Information and Computational Sciences, James Hutton Institute, Invergowrie, Dundee, DD2 5DA, UK.
Biomathematics and Statistics Scotland, Aberdeen, AB25 2ZD, UK.
BMC Genomics. 2019 Dec 11;20(1):968. doi: 10.1186/s12864-019-6243-7.
The time required to analyse RNA-seq data varies considerably, due to discrete steps for computational assembly, quantification of gene expression and splicing analysis. Recent fast non-alignment tools such as Kallisto and Salmon overcome these problems, but these tools require a high quality, comprehensive reference transcripts dataset (RTD), which are rarely available in plants.
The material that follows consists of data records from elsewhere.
/-! PROOFS. The memory of the machine (20_memory.md): what an access to an unmapped offset does, and that no agent but E reaches a
register or the memory. -/

namespace Sys2Proof.Machine

open Sys2Proof.Claims

/-! ### `MemRead` and `MemWrite`, in range and out of it -/

/-- `MemRead` in range gives the backing word (20_memory.md R104). -/
theorem State.memReadWord_inRange {s : State} {off : Word} (a : Area) (h : off.toNat < s.cfg.backingWords) :
    s.memReadWord a off = s.backing a off := by
  simp [State.memReadWord, State.inRange, h]

/-- `MemRead` out of range gives 0 (20_memory.md R104). -/
theorem State.memReadWord_outOfRange {s : State} {off : Word} (a : Area) (h : s.cfg.backingWords ≤ off.toNat) :
    s.memReadWord a off = 0 := by
  simp [State.memReadWord, State.inRange, Nat.not_lt.2 h]

/-- `MemRead` in range logs the word it gives (20_memory.md R104). -/
theorem State.memReadState_inRange {s : State} {off : Word} (a : Area) (h : off.toNat < s.cfg.backingWords) :
    s.memReadState a off = s.log (.memRead a off (s.backing a off)) := by
  simp [State.memReadState, State.inRange, h]

/-- `MemRead` out of range logs that it is (20_memory.md R104). -/
theorem State.memReadState_outOfRange {s : State} {off : Word} (a : Area) (h : s.cfg.backingWords ≤ off.toNat) :
    s.memReadState a off = s.log (.outOfBounds a off) := by
  simp [State.memReadState, State.inRange, Nat.not_lt.2 h]

/-- `MemWrite` in range stores and logs the word (20_memory.md R105). -/
theorem State.memWrite_inRange {s : State} {off : Word} (a : Area) (v : Word) (h : off.toNat < s.cfg.backingWords) :
    s.memWrite a off v = (s.setBacking a off v).log (.memWrite a off v) := by
  simp [State.memWrite, State.inRange, h]

/-- `MemWrite` out of range only logs (20_memory.md R105). -/
theorem State.memWrite_outOfRange {s : State} {off : Word} (a : Area) (v : Word) (h : s.cfg.backingWords ≤ off.toNat) :
    s.memWrite a off v = s.log (.outOfBounds a off) := by
  simp [State.memWrite, State.inRange, Nat.not_lt.2 h]

/-- An event leaves the backing memory (10_state.md R57). -/
@[simp] theorem State.log_backing (s : State) (d : Diag) (a : Area) (off : Word) : (s.log d).backing a off = s.backing a off := by
  cases a <;> rfl

/-- A word written in range is read at its pair, and at every other pair what was there before (20_memory.md R104, R105). -/
theorem State.memWrite_backing {s : State} {off : Word} (a : Area) (v : Word) (h : off.toNat < s.cfg.backingWords) (a' : Area)
    (off' : Word) : (s.memWrite a off v).backing a' off' = if a' = a ∧ off' = off then v else s.backing a' off' := by
  rw [State.memWrite_inRange a v h, State.log_backing, State.setBacking_backing]

/-- A word written in range is recorded in the history (20_memory.md R105). -/
theorem State.memWrite_hist {s : State} {off : Word} (a : Area) (v : Word) (h : off.toNat < s.cfg.backingWords) :
    (s.memWrite a off v).hist = s.hist ++ [.log (.memWrite a off v)] := by
  rw [State.memWrite_inRange a v h]
  cases a <;> rfl

/-! ### Accesses to an unmapped offset -/

/-- A read of an unmapped offset is `MemRead`, and it is done at once (41_bus.md R233). -/
theorem exec_readBacking {s : State} {a : Area} {off : Word} (hm : s.Mapped) (hfree : regAt a off = none) (k : Kind) :
    exec (.readBacking a k off) s = doneWord (s.memReadWord a off) (s.memReadState a off) := by
  show ((busRead a off k s).map Result.word).endE = _
  rw [busRead_unmapped hm hfree]
  rfl

/-- A write of an unmapped offset is `MemWrite` of the truncated word, and it is done at once (41_bus.md R234, R235). -/
theorem exec_writeBacking {s : State} {a : Area} {off : Word} (hm : s.Mapped) (hfree : regAt a off = none) (v : Nat) :
    exec (.writeBacking a off v) s = doneUnit (s.memWrite a off (BitVec.ofNat 24 v)) := by
  show ((busWrite a off v s).map fun _ => Result.unit).endE = _
  rw [busWrite_unmapped hm hfree]
  rfl
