/-! ### Whole frames -/

/-- 42_data.md section 3, R84 (an inference the spec marks as derived): the effect of a whole frame, with control writes
anywhere among its bytes. `c3` and `c4` are what CTRL holds at the steps for positions 3 and 4; `c / 256` and `c` in 8
bits are CTRL[15:8] and CTRL[7:0] (40_step.md R67); values wider than CTRL_W or TS_W: log entry 25. -/
def Obligations.WholeFrameEffect : Prop :=
  ∀ (s : State) (cs : List Chunk) (rest : List Event) (d1 d2 d3 d4 x : Byte) (ds : List Byte) (tEnd : Nat),
    s.st = .awaitHeader → ds.length = 12 →
    cs.map Chunk.byte = [0x16, 0x11, 0x0B, d1, d2, d3, d4] ++ ds ++ [x] →
    cs.getLast?.map Chunk.time = some tEnd →
    s.inputs = stimulus cs ++ rest →
    let c3 := ctrlAfter s.params s.ctrl (cs.take 6)
    let c4 := ctrlAfter s.params s.ctrl (cs.take 7)
    let o3 := if c3 = 0 then d3 else BitVec.ofNat 8 (c3 / 256)
    let o4 := if c4 = 0 then d4 else BitVec.ofNat 8 c4
    let trailer := 0 - (0x32 + d1 + d2 + o3 + o4 + byteSum ds)
    stepN (stimulus cs).length s =
      .next { params := s.params, st := .awaitHeader, idx := 17, val := d3 ++ d4, csum := 0, len := 0x11, cmd := 0x0B
              ctrl := ctrlAfter s.params s.ctrl cs, count := d3 ++ d4, tstamp := tEnd % 2 ^ s.params.tsW
              tx := s.tx ++ [0x16, 0x11, 0x0B, d1, d2, o3, o4] ++ ds ++ [trailer]
              upd := true, inputs := rest, now := tEnd % 2 ^ s.params.tsW } ∧
    strobes (stimulus cs).length s = 1

/-- 10_state.md section 8, the InData rows of R24 (an inference the spec marks as derived): where a frame stands after
its head and `d.length` data bytes, with control writes anywhere among them. `c3`, `c4`, the bytes sent at positions 3 and
4 and CTRL come from the values written, of one wider than CTRL_W from its low CTRL_W bits, the model's choice (log entry
25; queue and strobe: log entries 1 and 15). -/
def Obligations.FrameInProgress : Prop :=
  ∀ (s : State) (cs : List Chunk) (rest : List Event) (d : List Byte),
    s.st = .awaitHeader → d.length ≤ 16 →
    cs.map Chunk.byte = [0x16, 0x11, 0x0B] ++ d → s.inputs = stimulus cs ++ rest →
    let c3 := ctrlAfter s.params s.ctrl (cs.take 6)
    let c4 := ctrlAfter s.params s.ctrl (cs.take 7)
    let outs := d.mapIdx (fun j b =>
      if j = 2 ∧ c3 ≠ 0 then BitVec.ofNat 8 (c3 / 256) else if j = 3 ∧ c4 ≠ 0 then BitVec.ofNat 8 c4 else b)
    ∃ u, stepN (stimulus cs).length s = .next u ∧ strobes (stimulus cs).length s = 0 ∧
      u.st = .inData ∧ u.idx.toNat = d.length ∧ u.len = 0x11 ∧ u.cmd = 0x0B ∧
      u.val = d.getD 2 0 ++ d.getD 3 0 ∧ u.csum = 0x32 + byteSum outs ∧
      u.tx = s.tx ++ [0x16, 0x11, 0x0B] ++ outs ∧ u.count = s.count ∧ u.tstamp = s.tstamp ∧
      u.ctrl = ctrlAfter s.params s.ctrl cs ∧ u.inputs = rest

/-- 30_encoding.md R50: before the last byte CSUM is the sum of the 19 bytes sent for the frame, the trailer is its
negation, so the 20 bytes that leave sum to zero, whatever came in at position 17 and however CTRL is written. -/
def Obligations.OutgoingFrameSumsToZero : Prop :=
  ∀ (s : State) (cs : List Chunk) (rest : List Event) (d : List Byte) (x : Byte),
    s.st = .awaitHeader → d.length = 16 →
    cs.map Chunk.byte = [0x16, 0x11, 0x0B] ++ d ++ [x] → s.inputs = stimulus cs ++ rest →
    ∃ (v u : State) (sent : List Byte) (trailer : Byte),
      stepN (stimulus (cs.take 19)).length s = .next v ∧ stepN (stimulus cs).length s = .next u ∧
      v.tx = s.tx ++ sent ∧ u.tx = s.tx ++ sent ++ [trailer] ∧
      sent.length = 19 ∧ sent.take 3 = [0x16, 0x11, 0x0B] ∧
      v.csum = byteSum sent ∧ trailer = ~~~v.csum + 1 ∧ byteSum (sent ++ [trailer]) = 0

/-- 42_data.md R82 corner case (b) with 30_encoding.md section 6: a frame whose own trailer is right, with CTRL = 0, is
relayed unchanged; FRAME's bytes sum to zero (the FRAME shorthand is the spec's notation, decision D19; the clock's
TS_W bits: log entry 25). -/
def Obligations.ValidFrameIsRelayedUnchanged : Prop :=
  ∀ (s : State) (d : List Byte) (t : Nat) (rest : List Event),
    s.st = .awaitHeader → s.ctrl = 0 → d.length = 16 →
    s.inputs = (frame d).map (fun b => .byte b t) ++ rest →
    byteSum (frame d) = 0 ∧
    ∃ u, stepN 20 s = .next u ∧ u.tx = s.tx ++ frame d ∧ u.st = .awaitHeader ∧
      u.count = d.getD 2 0 ++ d.getD 3 0 ∧ u.tstamp = t % 2 ^ s.params.tsW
A high-quality, non-redundant barley gene RTD and database (Barley Reference Transcripts - BaRTv1.0) has been generated. BaRTv1.0, was constructed from a range of tissues, cultivars and abiotic treatments and transcripts assembled and aligned to the barley cv. Morex reference genome (Mascher et al. Nature; 544: 427-433, 2017). Full-length cDNAs from the barley variety Haruna nijo (Matsumoto et al. Plant Physiol; 156: 20-28, 2011) determined transcript coverage, and high-resolution RT-PCR validated alternatively spliced (AS) transcripts of 86 genes in five different organs and tissue. These methods were used as benchmarks to select an optimal barley RTD. BaRTv1.0-Quantification of Alternatively Spliced Isoforms (QUASI) was also made to overcome inaccurate quantification due to variation in 5' and 3' UTR ends of transcripts. BaRTv1.0-QUASI was used for accurate transcript quantification of RNA-seq data of five barley organs/tissues. This analysis identified 20,972 significant differentially expressed genes, 2791 differentially alternatively spliced genes and 2768 transcripts with differential transcript usage.
A high confidence barley reference transcript dataset consisting of 60,444 genes with 177,240 transcripts has been generated. Compared to current barley transcripts, BaRTv1.0 transcripts are generally longer, have less fragmentation and improved gene models that are well supported by splice junction reads. Precise transcript quantification using BaRTv1.0 allows routine analysis of gene expression and AS.
由于计算组装、基因表达定量和剪接分析的离散步骤,分析 RNA-seq 数据所需的时间差异很大。最近的快速非对齐工具,如 Kallisto 和 Salmon,克服了这些问题,但这些工具需要一个高质量、全面的参考转录本数据集(RTD),而这在植物中很少见。
生成了一个高质量、无冗余的大麦基因 RTD 和数据库(大麦参考转录本-BaRTv1.0)。BaRTv1.0 是由一系列组织、品种和非生物处理的转录本组装和比对到大麦 cv. Morex 参考基因组(Mascher 等人,《自然》;544:427-433,2017)构建的。来自大麦品种 Haruna nijo 的全长 cDNA(Matsumoto 等人,《植物生理学》;156:20-28,2011)确定了转录本覆盖度,高分辨率 RT-PCR 验证了 5 种不同器官和组织中 86 个基因的可变剪接(AS)转录本。这些方法被用作选择最佳大麦 RTD 的基准。还制作了 BaRTv1.0-可变剪接异构体定量(QUASI),以克服由于转录本 5'和 3'UTR 末端的变化导致的不准确定量。BaRTv1.0-QUASI 用于五个大麦器官/组织的 RNA-seq 数据的准确转录本定量。这项分析确定了 20972 个显著差异表达基因、2791 个差异可变剪接基因和 2768 个具有差异转录本使用的转录本。
生成了一个包含 60444 个基因和 177240 个转录本的高可信度大麦参考转录本数据集。与当前的大麦转录本相比,BaRTv1.0 转录本通常更长、碎片化更少,并且基因模型得到了剪接连接读取的良好支持。使用 BaRTv1.0 进行精确的转录本定量允许对基因表达和 AS 进行常规分析。